| MATERIAL PROVIDED |
────
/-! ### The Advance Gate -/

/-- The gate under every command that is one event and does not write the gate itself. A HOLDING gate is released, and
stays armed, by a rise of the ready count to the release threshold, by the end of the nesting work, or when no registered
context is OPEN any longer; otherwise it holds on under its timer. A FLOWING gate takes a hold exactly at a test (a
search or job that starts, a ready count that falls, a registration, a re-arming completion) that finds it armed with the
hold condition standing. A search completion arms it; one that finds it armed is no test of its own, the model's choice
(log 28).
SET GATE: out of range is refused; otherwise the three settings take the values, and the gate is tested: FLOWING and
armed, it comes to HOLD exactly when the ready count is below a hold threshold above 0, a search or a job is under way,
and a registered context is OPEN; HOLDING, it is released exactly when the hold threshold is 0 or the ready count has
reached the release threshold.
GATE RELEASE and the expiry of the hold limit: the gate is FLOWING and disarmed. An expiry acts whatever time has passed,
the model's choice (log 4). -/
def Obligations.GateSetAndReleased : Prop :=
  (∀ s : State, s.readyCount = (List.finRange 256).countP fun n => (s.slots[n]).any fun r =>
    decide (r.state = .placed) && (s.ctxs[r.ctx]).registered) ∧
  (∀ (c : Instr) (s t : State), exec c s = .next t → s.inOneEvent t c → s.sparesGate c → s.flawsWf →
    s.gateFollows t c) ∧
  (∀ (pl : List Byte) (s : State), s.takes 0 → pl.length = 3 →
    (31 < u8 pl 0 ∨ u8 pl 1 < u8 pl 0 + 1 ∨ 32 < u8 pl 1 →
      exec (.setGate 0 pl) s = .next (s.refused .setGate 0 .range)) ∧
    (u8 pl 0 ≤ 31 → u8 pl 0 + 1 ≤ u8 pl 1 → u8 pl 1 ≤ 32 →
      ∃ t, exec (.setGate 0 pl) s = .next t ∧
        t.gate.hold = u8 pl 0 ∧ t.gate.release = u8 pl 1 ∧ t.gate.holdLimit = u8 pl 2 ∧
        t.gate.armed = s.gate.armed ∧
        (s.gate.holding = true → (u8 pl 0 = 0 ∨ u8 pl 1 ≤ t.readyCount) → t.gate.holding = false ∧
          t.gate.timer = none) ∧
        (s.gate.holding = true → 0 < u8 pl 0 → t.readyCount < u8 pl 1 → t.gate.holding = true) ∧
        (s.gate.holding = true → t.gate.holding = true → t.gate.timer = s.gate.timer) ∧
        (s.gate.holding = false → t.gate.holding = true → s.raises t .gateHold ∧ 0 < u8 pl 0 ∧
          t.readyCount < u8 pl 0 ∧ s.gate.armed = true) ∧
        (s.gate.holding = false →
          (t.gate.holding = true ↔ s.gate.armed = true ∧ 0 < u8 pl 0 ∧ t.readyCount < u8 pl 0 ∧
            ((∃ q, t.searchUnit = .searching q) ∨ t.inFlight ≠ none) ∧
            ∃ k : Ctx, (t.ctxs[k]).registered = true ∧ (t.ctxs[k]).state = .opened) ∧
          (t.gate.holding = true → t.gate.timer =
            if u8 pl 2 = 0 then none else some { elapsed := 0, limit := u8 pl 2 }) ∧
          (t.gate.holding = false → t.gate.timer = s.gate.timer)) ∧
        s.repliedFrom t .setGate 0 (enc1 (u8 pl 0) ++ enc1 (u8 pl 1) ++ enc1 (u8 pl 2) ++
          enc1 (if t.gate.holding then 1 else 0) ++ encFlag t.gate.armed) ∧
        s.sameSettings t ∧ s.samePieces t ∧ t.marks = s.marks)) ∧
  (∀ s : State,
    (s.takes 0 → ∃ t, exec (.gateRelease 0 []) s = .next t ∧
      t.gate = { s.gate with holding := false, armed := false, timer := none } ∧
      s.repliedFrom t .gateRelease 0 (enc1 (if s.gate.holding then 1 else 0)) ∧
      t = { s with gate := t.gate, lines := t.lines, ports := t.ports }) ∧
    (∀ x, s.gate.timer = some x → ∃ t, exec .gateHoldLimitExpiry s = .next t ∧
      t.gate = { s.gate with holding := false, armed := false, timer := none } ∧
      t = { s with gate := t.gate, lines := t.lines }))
────
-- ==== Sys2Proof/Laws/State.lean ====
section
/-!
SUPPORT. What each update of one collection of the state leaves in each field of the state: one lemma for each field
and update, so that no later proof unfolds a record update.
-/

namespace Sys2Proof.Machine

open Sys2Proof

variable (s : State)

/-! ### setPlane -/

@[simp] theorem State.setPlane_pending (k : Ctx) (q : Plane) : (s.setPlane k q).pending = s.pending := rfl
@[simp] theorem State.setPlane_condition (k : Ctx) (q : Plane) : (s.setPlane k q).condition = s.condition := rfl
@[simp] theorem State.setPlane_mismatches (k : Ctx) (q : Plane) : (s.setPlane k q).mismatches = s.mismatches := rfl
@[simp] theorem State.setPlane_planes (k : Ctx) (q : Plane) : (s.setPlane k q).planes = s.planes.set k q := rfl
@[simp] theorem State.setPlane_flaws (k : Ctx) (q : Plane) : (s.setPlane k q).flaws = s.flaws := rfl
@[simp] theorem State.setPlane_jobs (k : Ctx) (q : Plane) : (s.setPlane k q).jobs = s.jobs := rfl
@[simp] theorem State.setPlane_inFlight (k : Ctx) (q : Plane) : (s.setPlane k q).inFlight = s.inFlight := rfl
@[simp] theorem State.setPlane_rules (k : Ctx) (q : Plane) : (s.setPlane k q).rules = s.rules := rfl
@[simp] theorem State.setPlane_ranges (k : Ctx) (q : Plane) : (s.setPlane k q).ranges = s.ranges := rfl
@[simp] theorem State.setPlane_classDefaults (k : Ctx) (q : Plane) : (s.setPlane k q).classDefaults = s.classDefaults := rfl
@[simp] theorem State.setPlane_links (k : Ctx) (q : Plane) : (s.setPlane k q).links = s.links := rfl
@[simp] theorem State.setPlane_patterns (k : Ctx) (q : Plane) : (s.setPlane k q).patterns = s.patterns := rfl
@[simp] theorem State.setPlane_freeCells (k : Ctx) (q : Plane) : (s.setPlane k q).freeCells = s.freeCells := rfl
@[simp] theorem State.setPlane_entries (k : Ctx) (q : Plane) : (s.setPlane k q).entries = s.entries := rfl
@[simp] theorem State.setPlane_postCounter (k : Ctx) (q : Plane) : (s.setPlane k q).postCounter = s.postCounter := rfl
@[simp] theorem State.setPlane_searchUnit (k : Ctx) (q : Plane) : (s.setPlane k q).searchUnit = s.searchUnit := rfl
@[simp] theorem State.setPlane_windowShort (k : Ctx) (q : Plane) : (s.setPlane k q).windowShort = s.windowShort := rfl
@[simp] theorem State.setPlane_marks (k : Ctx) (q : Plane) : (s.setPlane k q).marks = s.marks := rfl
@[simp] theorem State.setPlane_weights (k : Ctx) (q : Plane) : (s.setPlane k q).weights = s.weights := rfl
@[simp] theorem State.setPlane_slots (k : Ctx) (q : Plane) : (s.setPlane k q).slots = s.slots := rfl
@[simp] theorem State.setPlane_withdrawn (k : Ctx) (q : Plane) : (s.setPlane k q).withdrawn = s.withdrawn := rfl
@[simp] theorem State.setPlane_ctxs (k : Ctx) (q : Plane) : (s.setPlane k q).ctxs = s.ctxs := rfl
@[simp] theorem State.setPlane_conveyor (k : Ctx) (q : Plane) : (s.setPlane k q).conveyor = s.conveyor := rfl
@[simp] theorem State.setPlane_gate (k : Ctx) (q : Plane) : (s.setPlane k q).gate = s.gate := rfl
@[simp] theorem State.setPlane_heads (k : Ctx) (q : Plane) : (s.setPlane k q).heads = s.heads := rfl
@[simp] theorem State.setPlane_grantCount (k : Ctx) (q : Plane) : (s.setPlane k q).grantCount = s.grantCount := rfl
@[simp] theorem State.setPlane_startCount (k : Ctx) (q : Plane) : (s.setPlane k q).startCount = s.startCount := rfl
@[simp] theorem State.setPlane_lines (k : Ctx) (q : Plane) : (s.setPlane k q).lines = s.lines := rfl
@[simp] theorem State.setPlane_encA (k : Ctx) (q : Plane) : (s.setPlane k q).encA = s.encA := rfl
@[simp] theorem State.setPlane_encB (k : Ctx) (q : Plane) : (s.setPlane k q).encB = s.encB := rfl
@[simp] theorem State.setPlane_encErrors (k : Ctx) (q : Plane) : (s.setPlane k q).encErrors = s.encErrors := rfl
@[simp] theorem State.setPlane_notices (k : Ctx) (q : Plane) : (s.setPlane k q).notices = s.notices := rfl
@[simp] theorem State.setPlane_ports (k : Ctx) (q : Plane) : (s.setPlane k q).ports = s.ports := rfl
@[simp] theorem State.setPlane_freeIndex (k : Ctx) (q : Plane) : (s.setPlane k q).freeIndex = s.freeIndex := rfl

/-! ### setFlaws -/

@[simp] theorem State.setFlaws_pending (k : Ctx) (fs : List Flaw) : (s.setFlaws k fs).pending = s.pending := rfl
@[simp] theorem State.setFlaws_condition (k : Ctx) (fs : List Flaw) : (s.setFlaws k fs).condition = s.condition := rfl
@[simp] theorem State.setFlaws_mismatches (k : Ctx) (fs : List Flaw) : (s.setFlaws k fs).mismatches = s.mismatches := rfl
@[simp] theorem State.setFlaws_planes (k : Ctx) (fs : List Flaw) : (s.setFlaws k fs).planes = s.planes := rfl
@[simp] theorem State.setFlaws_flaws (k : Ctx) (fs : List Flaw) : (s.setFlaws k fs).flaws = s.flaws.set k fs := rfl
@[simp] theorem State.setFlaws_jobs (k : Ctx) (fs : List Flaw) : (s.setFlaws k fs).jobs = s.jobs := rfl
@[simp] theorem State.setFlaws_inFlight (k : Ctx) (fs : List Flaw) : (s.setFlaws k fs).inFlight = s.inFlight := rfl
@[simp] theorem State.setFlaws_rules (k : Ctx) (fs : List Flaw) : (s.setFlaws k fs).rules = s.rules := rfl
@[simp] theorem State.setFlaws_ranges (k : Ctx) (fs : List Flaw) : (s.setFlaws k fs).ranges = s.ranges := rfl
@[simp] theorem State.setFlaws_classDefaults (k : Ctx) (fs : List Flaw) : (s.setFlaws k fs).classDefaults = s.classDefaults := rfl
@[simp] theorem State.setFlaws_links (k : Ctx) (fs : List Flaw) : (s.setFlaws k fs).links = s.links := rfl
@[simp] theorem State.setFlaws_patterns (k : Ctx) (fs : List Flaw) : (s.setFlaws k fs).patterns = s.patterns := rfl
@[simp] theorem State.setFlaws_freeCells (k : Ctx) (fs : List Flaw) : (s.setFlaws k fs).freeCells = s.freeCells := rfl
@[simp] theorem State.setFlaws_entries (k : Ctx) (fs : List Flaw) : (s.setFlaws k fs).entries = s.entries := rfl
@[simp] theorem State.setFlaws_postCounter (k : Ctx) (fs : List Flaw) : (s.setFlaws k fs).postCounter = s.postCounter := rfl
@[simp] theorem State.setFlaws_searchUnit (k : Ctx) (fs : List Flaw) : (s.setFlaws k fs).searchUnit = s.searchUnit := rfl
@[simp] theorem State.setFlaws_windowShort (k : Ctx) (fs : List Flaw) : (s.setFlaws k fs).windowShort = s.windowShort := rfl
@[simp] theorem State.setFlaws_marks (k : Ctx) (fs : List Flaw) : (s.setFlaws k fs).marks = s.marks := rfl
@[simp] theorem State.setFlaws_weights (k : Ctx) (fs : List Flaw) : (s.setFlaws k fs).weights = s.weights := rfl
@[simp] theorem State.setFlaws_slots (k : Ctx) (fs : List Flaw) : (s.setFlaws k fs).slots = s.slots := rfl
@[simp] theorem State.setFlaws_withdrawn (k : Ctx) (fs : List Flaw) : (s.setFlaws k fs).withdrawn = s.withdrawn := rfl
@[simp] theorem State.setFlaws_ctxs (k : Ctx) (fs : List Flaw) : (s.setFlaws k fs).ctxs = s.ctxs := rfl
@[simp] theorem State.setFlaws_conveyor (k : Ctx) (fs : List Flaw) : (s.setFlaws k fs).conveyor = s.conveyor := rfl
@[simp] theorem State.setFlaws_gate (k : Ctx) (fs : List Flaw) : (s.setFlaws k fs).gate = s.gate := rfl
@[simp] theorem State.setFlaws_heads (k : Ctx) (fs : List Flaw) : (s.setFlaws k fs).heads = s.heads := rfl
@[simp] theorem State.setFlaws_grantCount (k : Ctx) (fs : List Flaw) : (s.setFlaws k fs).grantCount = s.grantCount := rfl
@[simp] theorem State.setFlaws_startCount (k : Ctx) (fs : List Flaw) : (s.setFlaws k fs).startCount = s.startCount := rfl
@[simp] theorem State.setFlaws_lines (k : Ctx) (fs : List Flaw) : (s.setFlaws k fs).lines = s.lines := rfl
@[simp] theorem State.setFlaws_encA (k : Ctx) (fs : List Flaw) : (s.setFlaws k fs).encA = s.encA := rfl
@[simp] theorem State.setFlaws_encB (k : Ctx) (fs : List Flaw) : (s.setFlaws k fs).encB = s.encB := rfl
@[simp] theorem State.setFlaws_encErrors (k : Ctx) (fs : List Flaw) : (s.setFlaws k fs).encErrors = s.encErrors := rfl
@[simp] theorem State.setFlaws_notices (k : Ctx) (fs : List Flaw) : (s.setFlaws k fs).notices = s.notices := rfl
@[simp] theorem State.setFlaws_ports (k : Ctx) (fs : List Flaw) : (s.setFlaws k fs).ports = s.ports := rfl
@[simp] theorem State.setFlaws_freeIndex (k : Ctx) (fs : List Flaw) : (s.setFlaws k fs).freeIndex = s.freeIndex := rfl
────
| YOUR ASSIGNMENT |
Filter the listing above so that only lines holding the word "when" remain, and report those lines.

| TASK RESULT |
stays armed, by a rise of the ready count to the release threshold, by the end of the nesting work, or when no registered
armed, it comes to HOLD exactly when the ready count is below a hold threshold above 0, a search or a job is under way,
and a registered context is OPEN; HOLDING, it is released exactly when the hold threshold is 0 or the ready count has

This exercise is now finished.